On Thu, 2012-05-03 at 11:44 -0600, Jeff Law wrote:
> On 05/03/2012 10:47 AM, William J. Schmidt wrote:
> > Yes and no. What's important is that you don't want to introduce page
> > faults (or less urgently, cache misses) by speculating the load. So the
> > patch is currently extremely constrained, and likely will always stay
> > that way. Only fields that are pointers and that are strictly adjacent
> > are hoisted, and only if they're in the same 16-byte block. (The number
> > 16 is a parameter that can be adjusted.)
> > Hopefully I didn't miss your point -- let me know if I did and I'll try
> > again. :)
> You missed the point :-)
> Under the C++11 memory model you can't introduce new data races on
> objects which might be visible to multiple threads. This requirement
> can restrict speculation in many cases. Furthermore, it sounds like C11
> will have similar constraints.
> I believe there's a wiki page which touches on these kinds of issues.
> That doesn't mean we can't ever do the optimization, just that we have
> to be more careful than we have in the past when mucking around with
> memory optimizations.
OK, thanks!

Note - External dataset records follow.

/-- A submission queue, keyed by controller × 65,536 + identifier (R100 to R103, R124). -/
structure Sq where
  live : Bool := false
  size : Nat := 0
  head : Nat := 0
  tail : Nat := 0
  cqid : Nat := 0
  cls : Nat := 0
  comm : Option Nat := none
  staged : List IoCmd := []
  inflight : Nat := 0
  frz : Option Frz := none
  thaw : Option Nat := none
  del : Option Nat := none
  deriving DecidableEq, Repr

/-- A completion queue: entries waiting (R118), entries in the host's ring not yet consumed. -/
structure Cq where
  live : Bool := false
  size : Nat := 0
  tail : Nat := 0
  phase : Bool := true
  iv : Nat := 0
  ien : Bool := false
  waiting : List Cqe := []
  ring : List Cqe := []
  deriving DecidableEq, Repr

/-! ### I/O commands in the pipeline -/

/-- How far a granted command is (R105). -/
inductive CmdPhase where
  | granted | started
  deriving DecidableEq, Repr

/-- Where one sector of a read stands (R34): zero without media access, waiting for its map page
(R181), waiting for codeword read `rd`, in the read buffer as stored (`info`), or lost. -/
inductive RdSt where
  | zero | page (pg : Nat) | media (rd : Nat) | ready (info : Nat) | lost
  deriving DecidableEq, Repr

/-- One sector of a read. -/
structure RdSec where
  lba : Nat
  st : RdSt
  deriving DecidableEq, Repr

/-- Who a codeword is read for: sector `sec` of a command, a unit of the rebuild of read `parent` (R268
step 9), a scrub pass (R272), the collection of LBA `lba` of a slot (R183), or map page `pg` (R181). -/
inductive Owner where
  | cmd (id sec : Nat)
  | unit (parent : Nat)
  | scrub
  | gc (slot lba : Nat)
  | page (pg : Nat)
  | sealState (slot zone : Nat)
  deriving DecidableEq, Repr

/-- How far a codeword read is: waiting for its die, in the array, in the die's page register, waiting for
or at a decoder, waiting for the other units of its stripe, decoded, or failed at step 9 (R33, R268). -/
inductive RSt where
  | wait | array | xfer | decode | rebuild | good | bad
  deriving DecidableEq, Repr

/-- A codeword read, keyed by its serial number: codeword `ix` of the unit on channel `ch` of stripe `sid`
(0 for a map page, which lies on rank `rank`). `cls` is 0 Urgent, 1 Commissioned, 2 Standard, 3 Background,
4 reserve; `step` the ladder step, `soft` the reads of step 8 done, `seq` the grant order, `pol` the
URG_POLICY at its grant (R234), `late` whether it has counted in OVER (R236), `us` the operating
time it was asked for, `val` the information part, `best` the fewest bits that a decoder found wrong at steps 0 to 7 with
the level they were found at. -/
structure Rd where
  own : Owner := .scrub
  cls : Nat := 4
  niche : Nat := 0
  sid : Nat := 0
  rank : Nat := 0
  ch : Nat := 0
  ix : Nat := 0
  step : Nat := 0
  soft : Nat := 0
  st : RSt := .wait
  seq : Nat := 0
  pol : Option Nat := none
  us : Nat := 0
  late : Bool := false
  val : Nat := 0
  best : Option (Nat × Nat) := none
  deriving DecidableEq, Repr

/-- A command granted and not yet completed, keyed by its serial number (R105 to R116). -/
structure Cmd where
  sq : Nat := 0
  io : IoCmd := { op := .flush, cid := 0, nsid := 0 }
  cls : Nat := 0
  conf : Option Nat := none
  excess : Option Nat := none
  phase : CmdPhase := .granted
  niche : Nat := 0
  slot : Nat := 0
  lo : Nat := 0
  hi : Nat := 0
  excl : Bool := false
  lock : Bool := false
  zone : Option Nat := none
  wslot : Bool := false
  want : List (Nat × Nat) := []
  got : List (Nat × Nat) := []
  parked : Bool := false
  recv : List Nat := []
  out : List Nat := []
  need : Nat := 0
  segs : Nat := 0
  segUs : Nat := 0
  order : Nat := 0
  grantUs : Nat := 0
  rds : List RdSec := []
  waits : List Nat := []
  entry : Option Nat := none
  erase : List (Nat × Nat) := []
  sids : List Nat := []
  deriving DecidableEq, Repr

Looks like I have some reading to do about the new memory
However, from the wiki page I see: "A speculative load which has its
results thrown away are considered to not have changed the semantics of
the program, and are therefore allowed." That seems to cover the case
here: the load is hoisted, but if the path where it was originally
loaded is not executed, its result is discarded.
If needed, though, what flags/detection mechanisms are available for
determining that the load speculation should be disabled?